**Supplied data:**

============================================================

-- ==== Sys2Proof/Laws/State.lean ====
section
/-! SUPPORT. What an update of the state leaves alone, field by field: no later proof unfolds a record update. -/

namespace Sys2Proof.Machine

/-! ## `advance` -/

@[simp] theorem State.advance_free (t : Nat) (s : State) : (s.advance t).free = s.free := rfl
@[simp] theorem State.advance_cfg (t : Nat) (s : State) : (s.advance t).cfg = s.cfg := rfl
@[simp] theorem State.advance_power (t : Nat) (s : State) : (s.advance t).power = s.power := rfl
@[simp] theorem State.advance_cocoon (t : Nat) (s : State) : (s.advance t).cocoon = s.cocoon := rfl
@[simp] theorem State.advance_host (t : Nat) (s : State) : (s.advance t).host = s.host := rfl
@[simp] theorem State.advance_disp (t : Nat) (s : State) : (s.advance t).disp = s.disp := rfl
@[simp] theorem State.advance_mail (t : Nat) (s : State) : (s.advance t).mail = s.mail := rfl
@[simp] theorem State.advance_inControl (t : Nat) (s : State) : (s.advance t).inControl = s.inControl := rfl
@[simp] theorem State.advance_inData (t : Nat) (s : State) : (s.advance t).inData = s.inData := rfl
@[simp] theorem State.advance_inManagement (t : Nat) (s : State) : (s.advance t).inManagement = s.inManagement := rfl
@[simp] theorem State.advance_recorder (t : Nat) (s : State) : (s.advance t).recorder = s.recorder := rfl
@[simp] theorem State.advance_session (t : Nat) (s : State) : (s.advance t).session = s.session := rfl
@[simp] theorem State.advance_cred (t : Nat) (s : State) : (s.advance t).cred = s.cred := rfl
@[simp] theorem State.advance_safeLog (t : Nat) (s : State) : (s.advance t).safeLog = s.safeLog := rfl
@[simp] theorem State.advance_faults (t : Nat) (s : State) : (s.advance t).faults = s.faults := rfl
@[simp] theorem State.advance_tasks (t : Nat) (s : State) : (s.advance t).tasks = s.tasks := rfl
@[simp] theorem State.advance_cores (t : Nat) (s : State) : (s.advance t).cores = s.cores := rfl
@[simp] theorem State.advance_prog (t : Nat) (s : State) : (s.advance t).prog = s.prog := rfl
@[simp] theorem State.advance_loops (t : Nat) (s : State) : (s.advance t).loops = s.loops := rfl
@[simp] theorem State.advance_ac (t : Nat) (s : State) : (s.advance t).ac = s.ac := rfl
@[simp] theorem State.advance_modems (t : Nat) (s : State) : (s.advance t).modems = s.modems := rfl
@[simp] theorem State.advance_hart (t : Nat) (s : State) : (s.advance t).hart = s.hart := rfl
@[simp] theorem State.advance_dc (t : Nat) (s : State) : (s.advance t).dc = s.dc := rfl
@[simp] theorem State.advance_dcGroups (t : Nat) (s : State) : (s.advance t).dcGroups = s.dcGroups := rfl
@[simp] theorem State.advance_dcCommon (t : Nat) (s : State) : (s.advance t).dcCommon = s.dcCommon := rfl
@[simp] theorem State.advance_dcCommonAck (t : Nat) (s : State) : (s.advance t).dcCommonAck = s.dcCommonAck := rfl
@[simp] theorem State.advance_so (t : Nat) (s : State) : (s.advance t).so = s.so := rfl
@[simp] theorem State.advance_sv (t : Nat) (s : State) : (s.advance t).sv = s.sv := rfl
@[simp] theorem State.advance_aiPairs (t : Nat) (s : State) : (s.advance t).aiPairs = s.aiPairs := rfl
@[simp] theorem State.advance_triggers (t : Nat) (s : State) : (s.advance t).triggers = s.triggers := rfl
@[simp] theorem State.advance_axes (t : Nat) (s : State) : (s.advance t).axes = s.axes := rfl
@[simp] theorem State.advance_rtc (t : Nat) (s : State) : (s.advance t).rtc = s.rtc := rfl
@[simp] theorem State.advance_bases (t : Nat) (s : State) : (s.advance t).bases = s.bases := rfl
@[simp] theorem State.advance_pgs (t : Nat) (s : State) : (s.advance t).pgs = s.pgs := rfl
@[simp] theorem State.advance_pis (t : Nat) (s : State) : (s.advance t).pis = s.pis := rfl
@[simp] theorem State.advance_net (t : Nat) (s : State) : (s.advance t).net = s.net := rfl
@[simp] theorem State.advance_tx (t : Nat) (s : State) : (s.advance t).tx = s.tx := rfl
@[simp] theorem State.advance_cans (t : Nat) (s : State) : (s.advance t).cans = s.cans := rfl
@[simp] theorem State.advance_cus (t : Nat) (s : State) : (s.advance t).cus = s.cus := rfl
@[simp] theorem State.advance_pair (t : Nat) (s : State) : (s.advance t).pair = s.pair := rfl
@[simp] theorem State.advance_upd (t : Nat) (s : State) : (s.advance t).upd = s.upd := rfl
@[simp] theorem State.advance_panel (t : Nat) (s : State) : (s.advance t).panel = s.panel := rfl
@[simp] theorem State.advance_sent (t : Nat) (s : State) : (s.advance t).sent = s.sent := rfl
@[simp] theorem State.advance_pending (t : Nat) (s : State) : (s.advance t).pending = s.pending := rfl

============================================================

**The task:**
All of the material is to be duplicated exactly.

**Answer for the task:**
-- ==== Sys2Proof/Laws/State.lean ====
section
/-! SUPPORT. What an update of the state leaves alone, field by field: no later proof unfolds a record update. -/

namespace Sys2Proof.Machine

/-! ## `advance` -/

@[simp] theorem State.advance_free (t : Nat) (s : State) : (s.advance t).free = s.free := rfl
@[simp] theorem State.advance_cfg (t : Nat) (s : State) : (s.advance t).cfg = s.cfg := rfl
@[simp] theorem State.advance_power (t : Nat) (s : State) : (s.advance t).power = s.power := rfl
@[simp] theorem State.advance_cocoon (t : Nat) (s : State) : (s.advance t).cocoon = s.cocoon := rfl
@[simp] theorem State.advance_host (t : Nat) (s : State) : (s.advance t).host = s.host := rfl
@[simp] theorem State.advance_disp (t : Nat) (s : State) : (s.advance t).disp = s.disp := rfl
@[simp] theorem State.advance_mail (t : Nat) (s : State) : (s.advance t).mail = s.mail := rfl
@[simp] theorem State.advance_inControl (t : Nat) (s : State) : (s.advance t).inControl = s.inControl := rfl
@[simp] theorem State.advance_inData (t : Nat) (s : State) : (s.advance t).inData = s.inData := rfl
@[simp] theorem State.advance_inManagement (t : Nat) (s : State) : (s.advance t).inManagement = s.inManagement := rfl
@[simp] theorem State.advance_recorder (t : Nat) (s : State) : (s.advance t).recorder = s.recorder := rfl
@[simp] theorem State.advance_session (t : Nat) (s : State) : (s.advance t).session = s.session := rfl
@[simp] theorem State.advance_cred (t : Nat) (s : State) : (s.advance t).cred = s.cred := rfl
@[simp] theorem State.advance_safeLog (t : Nat) (s : State) : (s.advance t).safeLog = s.safeLog := rfl
@[simp] theorem State.advance_faults (t : Nat) (s : State) : (s.advance t).faults = s.faults := rfl
@[simp] theorem State.advance_tasks (t : Nat) (s : State) : (s.advance t).tasks = s.tasks := rfl
@[simp] theorem State.advance_cores (t : Nat) (s : State) : (s.advance t).cores = s.cores := rfl
@[simp] theorem State.advance_prog (t : Nat) (s : State) : (s.advance t).prog = s.prog := rfl
@[simp] theorem State.advance_loops (t : Nat) (s : State) : (s.advance t).loops = s.loops := rfl
@[simp] theorem State.advance_ac (t : Nat) (s : State) : (s.advance t).ac = s.ac := rfl
@[simp] theorem State.advance_modems (t : Nat) (s : State) : (s.advance t).modems = s.modems := rfl
@[simp] theorem State.advance_hart (t : Nat) (s : State) : (s.advance t).hart = s.hart := rfl
@[simp] theorem State.advance_dc (t : Nat) (s : State) : (s.advance t).dc = s.dc := rfl
@[simp] theorem State.advance_dcGroups (t : Nat) (s : State) : (s.advance t).dcGroups = s.dcGroups := rfl
@[simp] theorem State.advance_dcCommon (t : Nat) (s : State) : (s.advance t).dcCommon = s.dcCommon := rfl
@[simp] theorem State.advance_dcCommonAck (t : Nat) (s : State) : (s.advance t).dcCommonAck = s.dcCommonAck := rfl
@[simp] theorem State.advance_so (t : Nat) (s : State) : (s.advance t).so = s.so := rfl
@[simp] theorem State.advance_sv (t : Nat) (s : State) : (s.advance t).sv = s.sv := rfl
@[simp] theorem State.advance_aiPairs (t : Nat) (s : State) : (s.advance t).aiPairs = s.aiPairs := rfl
@[simp] theorem State.advance_triggers (t : Nat) (s : State) : (s.advance t).triggers = s.triggers := rfl
@[simp] theorem State.advance_axes (t : Nat) (s : State) : (s.advance t).axes = s.axes := rfl
@[simp] theorem State.advance_rtc (t : Nat) (s : State) : (s.advance t).rtc = s.rtc := rfl
@[simp] theorem State.advance_bases (t : Nat) (s : State) : (s.advance t).bases = s.bases := rfl
@[simp] theorem State.advance_pgs (t : Nat) (s : State) : (s.advance t).pgs = s.pgs := rfl
@[simp] theorem State.advance_pis (t : Nat) (s : State) : (s.advance t).pis = s.pis := rfl
@[simp] theorem State.advance_net (t : Nat) (s : State) : (s.advance t).net = s.net := rfl
@[simp] theorem State.advance_tx (t : Nat) (s : State) : (s.advance t).tx = s.tx := rfl
@[simp] theorem State.advance_cans (t : Nat) (s : State) : (s.advance t).cans = s.cans := rfl
@[simp] theorem State.advance_cus (t : Nat) (s : State) : (s.advance t).cus = s.cus := rfl
@[simp] theorem State.advance_pair (t : Nat) (s : State) : (s.advance t).pair = s.pair := rfl
@[simp] theorem State.advance_upd (t : Nat) (s : State) : (s.advance t).upd = s.upd := rfl
@[simp] theorem State.advance_panel (t : Nat) (s : State) : (s.advance t).panel = s.panel := rfl
@[simp] theorem State.advance_sent (t : Nat) (s : State) : (s.advance t).sent = s.sent := rfl
@[simp] theorem State.advance_pending (t : Nat) (s : State) : (s.advance t).pending = s.pending := rfl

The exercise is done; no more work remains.